> **INSTRUCTIONS FOR THE TASK**:
Up to and including the line with "to R237) -/", return every line from the start of the entries below exactly.

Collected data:
BEGIN
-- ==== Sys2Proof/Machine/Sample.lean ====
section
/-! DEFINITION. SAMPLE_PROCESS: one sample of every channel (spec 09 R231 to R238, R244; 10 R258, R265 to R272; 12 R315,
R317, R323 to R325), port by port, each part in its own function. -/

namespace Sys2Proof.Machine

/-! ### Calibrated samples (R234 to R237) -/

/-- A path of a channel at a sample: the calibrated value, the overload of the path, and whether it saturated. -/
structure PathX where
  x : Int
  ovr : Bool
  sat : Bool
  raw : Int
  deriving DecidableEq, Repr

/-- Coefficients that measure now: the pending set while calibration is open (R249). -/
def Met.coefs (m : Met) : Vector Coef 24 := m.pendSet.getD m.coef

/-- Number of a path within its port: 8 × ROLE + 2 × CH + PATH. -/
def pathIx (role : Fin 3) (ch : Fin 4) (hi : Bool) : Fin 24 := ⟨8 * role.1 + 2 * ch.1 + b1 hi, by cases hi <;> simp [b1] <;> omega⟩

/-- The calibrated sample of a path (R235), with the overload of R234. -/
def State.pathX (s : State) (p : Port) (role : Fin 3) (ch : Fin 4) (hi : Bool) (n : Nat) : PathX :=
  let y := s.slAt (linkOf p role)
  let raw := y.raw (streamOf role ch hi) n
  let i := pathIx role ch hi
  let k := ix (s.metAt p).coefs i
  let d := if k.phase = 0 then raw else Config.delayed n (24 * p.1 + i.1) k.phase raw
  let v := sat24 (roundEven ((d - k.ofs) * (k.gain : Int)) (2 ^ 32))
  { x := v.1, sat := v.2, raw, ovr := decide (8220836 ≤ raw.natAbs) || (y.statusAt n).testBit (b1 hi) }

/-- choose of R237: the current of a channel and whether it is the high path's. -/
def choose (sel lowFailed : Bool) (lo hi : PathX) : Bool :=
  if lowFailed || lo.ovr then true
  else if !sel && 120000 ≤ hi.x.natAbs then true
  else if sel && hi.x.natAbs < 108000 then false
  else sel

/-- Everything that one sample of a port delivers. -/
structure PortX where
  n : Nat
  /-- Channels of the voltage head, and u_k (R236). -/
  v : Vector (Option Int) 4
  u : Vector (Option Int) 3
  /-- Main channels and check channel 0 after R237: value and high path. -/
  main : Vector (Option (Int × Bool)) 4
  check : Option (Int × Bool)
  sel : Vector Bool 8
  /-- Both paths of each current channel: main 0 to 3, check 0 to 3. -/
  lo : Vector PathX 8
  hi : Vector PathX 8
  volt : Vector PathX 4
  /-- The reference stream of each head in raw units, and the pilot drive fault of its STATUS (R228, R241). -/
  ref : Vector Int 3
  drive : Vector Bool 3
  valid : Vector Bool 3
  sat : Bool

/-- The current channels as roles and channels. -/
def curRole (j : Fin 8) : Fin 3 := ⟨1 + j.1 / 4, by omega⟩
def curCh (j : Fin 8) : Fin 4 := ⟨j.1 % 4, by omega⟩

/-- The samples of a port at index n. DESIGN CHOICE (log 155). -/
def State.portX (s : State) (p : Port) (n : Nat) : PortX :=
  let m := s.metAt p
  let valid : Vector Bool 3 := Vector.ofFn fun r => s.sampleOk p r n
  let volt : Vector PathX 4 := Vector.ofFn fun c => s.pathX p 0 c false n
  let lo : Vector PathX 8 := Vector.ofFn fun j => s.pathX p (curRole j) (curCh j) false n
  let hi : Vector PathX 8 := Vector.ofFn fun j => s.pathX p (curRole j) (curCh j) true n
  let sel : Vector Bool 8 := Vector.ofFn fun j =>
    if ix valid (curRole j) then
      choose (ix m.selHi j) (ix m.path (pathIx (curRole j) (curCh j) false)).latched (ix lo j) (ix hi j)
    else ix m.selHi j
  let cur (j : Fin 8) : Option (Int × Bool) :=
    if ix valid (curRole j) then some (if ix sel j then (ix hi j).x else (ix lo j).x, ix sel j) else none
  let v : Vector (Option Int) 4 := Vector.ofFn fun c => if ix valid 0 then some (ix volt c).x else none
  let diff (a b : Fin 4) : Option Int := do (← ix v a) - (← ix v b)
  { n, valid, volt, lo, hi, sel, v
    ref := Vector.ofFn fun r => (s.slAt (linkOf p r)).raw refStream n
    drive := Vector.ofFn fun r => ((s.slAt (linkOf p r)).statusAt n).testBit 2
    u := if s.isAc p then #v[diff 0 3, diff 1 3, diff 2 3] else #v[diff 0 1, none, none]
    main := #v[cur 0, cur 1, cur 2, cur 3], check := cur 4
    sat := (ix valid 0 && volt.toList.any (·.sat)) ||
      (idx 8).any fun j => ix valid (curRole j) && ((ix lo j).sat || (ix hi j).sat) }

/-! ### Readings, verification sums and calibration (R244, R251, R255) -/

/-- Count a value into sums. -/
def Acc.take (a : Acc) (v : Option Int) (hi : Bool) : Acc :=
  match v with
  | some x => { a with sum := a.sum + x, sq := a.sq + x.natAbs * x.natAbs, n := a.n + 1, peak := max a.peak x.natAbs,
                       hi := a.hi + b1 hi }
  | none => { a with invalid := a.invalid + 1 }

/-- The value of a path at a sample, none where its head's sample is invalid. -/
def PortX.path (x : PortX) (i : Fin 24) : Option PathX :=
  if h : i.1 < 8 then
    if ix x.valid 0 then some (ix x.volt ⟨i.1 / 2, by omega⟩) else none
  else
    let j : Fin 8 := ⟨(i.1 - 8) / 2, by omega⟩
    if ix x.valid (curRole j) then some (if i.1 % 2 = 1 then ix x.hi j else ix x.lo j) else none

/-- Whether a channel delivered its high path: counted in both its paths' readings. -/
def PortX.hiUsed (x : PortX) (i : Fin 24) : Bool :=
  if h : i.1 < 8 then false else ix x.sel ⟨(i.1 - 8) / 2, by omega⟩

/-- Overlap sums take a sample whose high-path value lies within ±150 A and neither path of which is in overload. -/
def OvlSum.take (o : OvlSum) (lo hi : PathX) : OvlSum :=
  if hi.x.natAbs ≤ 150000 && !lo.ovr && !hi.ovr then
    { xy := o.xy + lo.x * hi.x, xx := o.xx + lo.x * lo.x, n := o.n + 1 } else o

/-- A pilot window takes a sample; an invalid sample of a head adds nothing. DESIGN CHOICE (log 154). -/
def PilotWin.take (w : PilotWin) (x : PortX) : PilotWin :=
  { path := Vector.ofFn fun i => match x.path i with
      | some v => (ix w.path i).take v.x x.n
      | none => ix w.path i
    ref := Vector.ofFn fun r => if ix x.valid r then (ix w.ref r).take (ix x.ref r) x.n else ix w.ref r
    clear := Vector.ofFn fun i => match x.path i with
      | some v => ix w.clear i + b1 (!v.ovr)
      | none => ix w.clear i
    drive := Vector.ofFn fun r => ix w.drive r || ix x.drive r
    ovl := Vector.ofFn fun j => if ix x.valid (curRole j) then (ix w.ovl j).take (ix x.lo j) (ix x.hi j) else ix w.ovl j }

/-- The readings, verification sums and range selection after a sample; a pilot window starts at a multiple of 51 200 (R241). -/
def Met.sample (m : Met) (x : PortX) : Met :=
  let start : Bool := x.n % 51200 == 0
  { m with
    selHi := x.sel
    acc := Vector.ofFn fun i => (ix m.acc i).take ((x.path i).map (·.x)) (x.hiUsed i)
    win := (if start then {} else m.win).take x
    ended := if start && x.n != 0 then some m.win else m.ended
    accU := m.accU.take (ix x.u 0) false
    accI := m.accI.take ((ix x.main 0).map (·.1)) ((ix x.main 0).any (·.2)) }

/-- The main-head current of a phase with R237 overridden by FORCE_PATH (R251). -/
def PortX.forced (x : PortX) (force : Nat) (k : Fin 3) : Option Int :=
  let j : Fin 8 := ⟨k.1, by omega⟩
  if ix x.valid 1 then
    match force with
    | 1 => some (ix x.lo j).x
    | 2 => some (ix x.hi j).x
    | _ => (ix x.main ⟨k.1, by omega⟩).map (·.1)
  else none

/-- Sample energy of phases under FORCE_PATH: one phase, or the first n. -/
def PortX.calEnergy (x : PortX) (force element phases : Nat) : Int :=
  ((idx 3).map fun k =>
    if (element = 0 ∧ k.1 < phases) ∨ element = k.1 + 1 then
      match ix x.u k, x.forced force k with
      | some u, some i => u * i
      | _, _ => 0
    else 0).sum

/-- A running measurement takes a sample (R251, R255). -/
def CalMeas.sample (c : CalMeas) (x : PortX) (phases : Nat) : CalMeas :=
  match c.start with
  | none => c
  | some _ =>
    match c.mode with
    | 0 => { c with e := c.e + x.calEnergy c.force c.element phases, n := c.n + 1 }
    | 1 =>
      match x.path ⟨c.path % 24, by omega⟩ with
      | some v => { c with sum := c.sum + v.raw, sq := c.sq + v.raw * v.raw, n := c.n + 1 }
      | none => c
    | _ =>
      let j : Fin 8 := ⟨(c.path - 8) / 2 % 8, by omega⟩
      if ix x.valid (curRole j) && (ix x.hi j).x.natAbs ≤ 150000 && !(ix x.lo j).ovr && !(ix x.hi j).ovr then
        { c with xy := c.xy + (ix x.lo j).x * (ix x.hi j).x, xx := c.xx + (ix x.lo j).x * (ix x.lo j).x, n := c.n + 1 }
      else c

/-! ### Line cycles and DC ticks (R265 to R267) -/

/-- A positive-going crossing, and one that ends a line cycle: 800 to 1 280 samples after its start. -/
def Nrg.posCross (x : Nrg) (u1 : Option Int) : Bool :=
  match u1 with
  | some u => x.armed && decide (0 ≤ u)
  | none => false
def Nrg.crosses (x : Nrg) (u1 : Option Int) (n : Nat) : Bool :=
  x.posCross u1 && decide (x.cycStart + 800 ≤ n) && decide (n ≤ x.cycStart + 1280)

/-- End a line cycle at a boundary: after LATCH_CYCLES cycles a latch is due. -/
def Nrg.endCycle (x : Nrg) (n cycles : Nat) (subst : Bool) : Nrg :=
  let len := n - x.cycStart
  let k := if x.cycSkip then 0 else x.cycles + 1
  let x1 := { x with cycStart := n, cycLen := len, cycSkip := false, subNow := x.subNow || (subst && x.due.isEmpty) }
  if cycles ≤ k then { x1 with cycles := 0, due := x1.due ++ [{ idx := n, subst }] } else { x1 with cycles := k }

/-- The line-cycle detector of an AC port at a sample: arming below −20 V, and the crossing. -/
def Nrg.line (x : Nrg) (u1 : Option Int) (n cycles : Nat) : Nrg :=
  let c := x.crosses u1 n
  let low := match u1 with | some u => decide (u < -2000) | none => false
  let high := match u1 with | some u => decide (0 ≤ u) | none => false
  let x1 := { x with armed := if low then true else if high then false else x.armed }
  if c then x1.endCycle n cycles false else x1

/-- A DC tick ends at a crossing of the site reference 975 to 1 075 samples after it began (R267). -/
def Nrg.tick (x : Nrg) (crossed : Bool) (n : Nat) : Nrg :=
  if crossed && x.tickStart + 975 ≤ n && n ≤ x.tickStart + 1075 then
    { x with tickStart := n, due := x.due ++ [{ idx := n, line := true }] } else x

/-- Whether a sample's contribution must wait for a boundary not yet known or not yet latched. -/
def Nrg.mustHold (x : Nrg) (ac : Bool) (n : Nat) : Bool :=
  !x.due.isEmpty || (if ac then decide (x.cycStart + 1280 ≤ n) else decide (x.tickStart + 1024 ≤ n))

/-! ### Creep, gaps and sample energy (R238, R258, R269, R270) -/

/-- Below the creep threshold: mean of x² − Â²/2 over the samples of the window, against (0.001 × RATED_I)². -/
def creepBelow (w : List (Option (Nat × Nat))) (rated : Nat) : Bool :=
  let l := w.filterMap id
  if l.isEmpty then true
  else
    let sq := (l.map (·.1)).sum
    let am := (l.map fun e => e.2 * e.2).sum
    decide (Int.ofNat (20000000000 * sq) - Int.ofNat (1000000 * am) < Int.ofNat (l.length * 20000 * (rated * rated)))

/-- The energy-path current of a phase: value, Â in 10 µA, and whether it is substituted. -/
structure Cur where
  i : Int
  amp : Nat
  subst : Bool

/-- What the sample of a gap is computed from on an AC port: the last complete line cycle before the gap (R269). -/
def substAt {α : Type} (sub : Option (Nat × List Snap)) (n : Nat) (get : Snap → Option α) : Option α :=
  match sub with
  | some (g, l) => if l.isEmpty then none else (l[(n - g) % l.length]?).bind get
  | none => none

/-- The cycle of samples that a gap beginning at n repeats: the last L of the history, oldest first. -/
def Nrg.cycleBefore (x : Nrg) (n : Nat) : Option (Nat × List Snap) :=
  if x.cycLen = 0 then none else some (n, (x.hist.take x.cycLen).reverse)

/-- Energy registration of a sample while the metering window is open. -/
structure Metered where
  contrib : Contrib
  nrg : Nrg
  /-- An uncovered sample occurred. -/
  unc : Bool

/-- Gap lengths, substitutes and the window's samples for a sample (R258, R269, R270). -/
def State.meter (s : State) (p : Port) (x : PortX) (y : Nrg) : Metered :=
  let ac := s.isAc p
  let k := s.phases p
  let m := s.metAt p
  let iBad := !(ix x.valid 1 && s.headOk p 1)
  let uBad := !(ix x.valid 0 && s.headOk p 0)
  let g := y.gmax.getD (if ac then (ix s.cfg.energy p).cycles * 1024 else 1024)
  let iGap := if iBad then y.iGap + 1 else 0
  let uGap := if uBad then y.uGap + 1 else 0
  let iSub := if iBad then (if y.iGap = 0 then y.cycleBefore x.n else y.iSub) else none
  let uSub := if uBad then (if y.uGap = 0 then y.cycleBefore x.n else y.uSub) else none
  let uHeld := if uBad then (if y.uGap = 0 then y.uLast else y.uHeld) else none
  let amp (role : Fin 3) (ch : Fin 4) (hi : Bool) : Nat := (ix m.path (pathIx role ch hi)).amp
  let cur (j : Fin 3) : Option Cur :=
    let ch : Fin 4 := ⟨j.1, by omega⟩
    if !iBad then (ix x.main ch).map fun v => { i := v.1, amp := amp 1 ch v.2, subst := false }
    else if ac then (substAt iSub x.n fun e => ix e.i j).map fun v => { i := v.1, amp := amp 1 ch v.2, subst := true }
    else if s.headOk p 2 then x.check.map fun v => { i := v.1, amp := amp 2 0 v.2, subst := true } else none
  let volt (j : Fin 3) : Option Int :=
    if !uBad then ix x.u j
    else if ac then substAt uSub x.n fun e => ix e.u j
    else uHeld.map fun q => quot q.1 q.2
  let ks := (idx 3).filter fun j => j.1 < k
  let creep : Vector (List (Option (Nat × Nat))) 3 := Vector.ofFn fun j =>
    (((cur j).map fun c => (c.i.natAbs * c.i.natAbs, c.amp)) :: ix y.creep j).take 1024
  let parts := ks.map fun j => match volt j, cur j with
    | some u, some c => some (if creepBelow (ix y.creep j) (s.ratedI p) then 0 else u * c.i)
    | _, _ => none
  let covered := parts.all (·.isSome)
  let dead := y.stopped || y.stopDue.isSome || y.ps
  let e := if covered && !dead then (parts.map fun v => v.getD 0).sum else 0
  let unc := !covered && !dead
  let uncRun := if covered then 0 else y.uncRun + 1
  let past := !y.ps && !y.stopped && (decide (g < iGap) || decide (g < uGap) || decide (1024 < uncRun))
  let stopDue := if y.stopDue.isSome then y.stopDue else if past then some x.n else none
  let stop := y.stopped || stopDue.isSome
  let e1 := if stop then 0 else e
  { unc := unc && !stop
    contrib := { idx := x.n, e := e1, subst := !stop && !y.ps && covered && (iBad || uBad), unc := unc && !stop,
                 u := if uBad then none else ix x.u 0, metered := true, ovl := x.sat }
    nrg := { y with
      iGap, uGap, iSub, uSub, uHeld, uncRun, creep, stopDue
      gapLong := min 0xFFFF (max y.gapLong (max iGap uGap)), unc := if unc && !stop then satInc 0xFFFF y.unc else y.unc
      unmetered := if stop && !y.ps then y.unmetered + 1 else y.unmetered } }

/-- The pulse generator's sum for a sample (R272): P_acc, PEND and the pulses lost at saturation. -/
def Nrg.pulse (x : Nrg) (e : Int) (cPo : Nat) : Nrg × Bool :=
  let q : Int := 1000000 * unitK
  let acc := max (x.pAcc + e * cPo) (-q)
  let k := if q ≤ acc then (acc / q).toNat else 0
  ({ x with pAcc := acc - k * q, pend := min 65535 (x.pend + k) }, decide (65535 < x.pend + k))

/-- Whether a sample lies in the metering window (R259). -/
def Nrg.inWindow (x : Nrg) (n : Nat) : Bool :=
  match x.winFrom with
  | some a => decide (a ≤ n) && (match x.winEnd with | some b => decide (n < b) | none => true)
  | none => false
END
> **OUTPUT BELOW**:
-- ==== Sys2Proof/Machine/Sample.lean ====
section
/-! DEFINITION. SAMPLE_PROCESS: one sample of every channel (spec 09 R231 to R238, R244; 10 R258, R265 to R272; 12 R315,
R317, R323 to R325), port by port, each part in its own function. -/

namespace Sys2Proof.Machine

/-! ### Calibrated samples (R234 to R237) -/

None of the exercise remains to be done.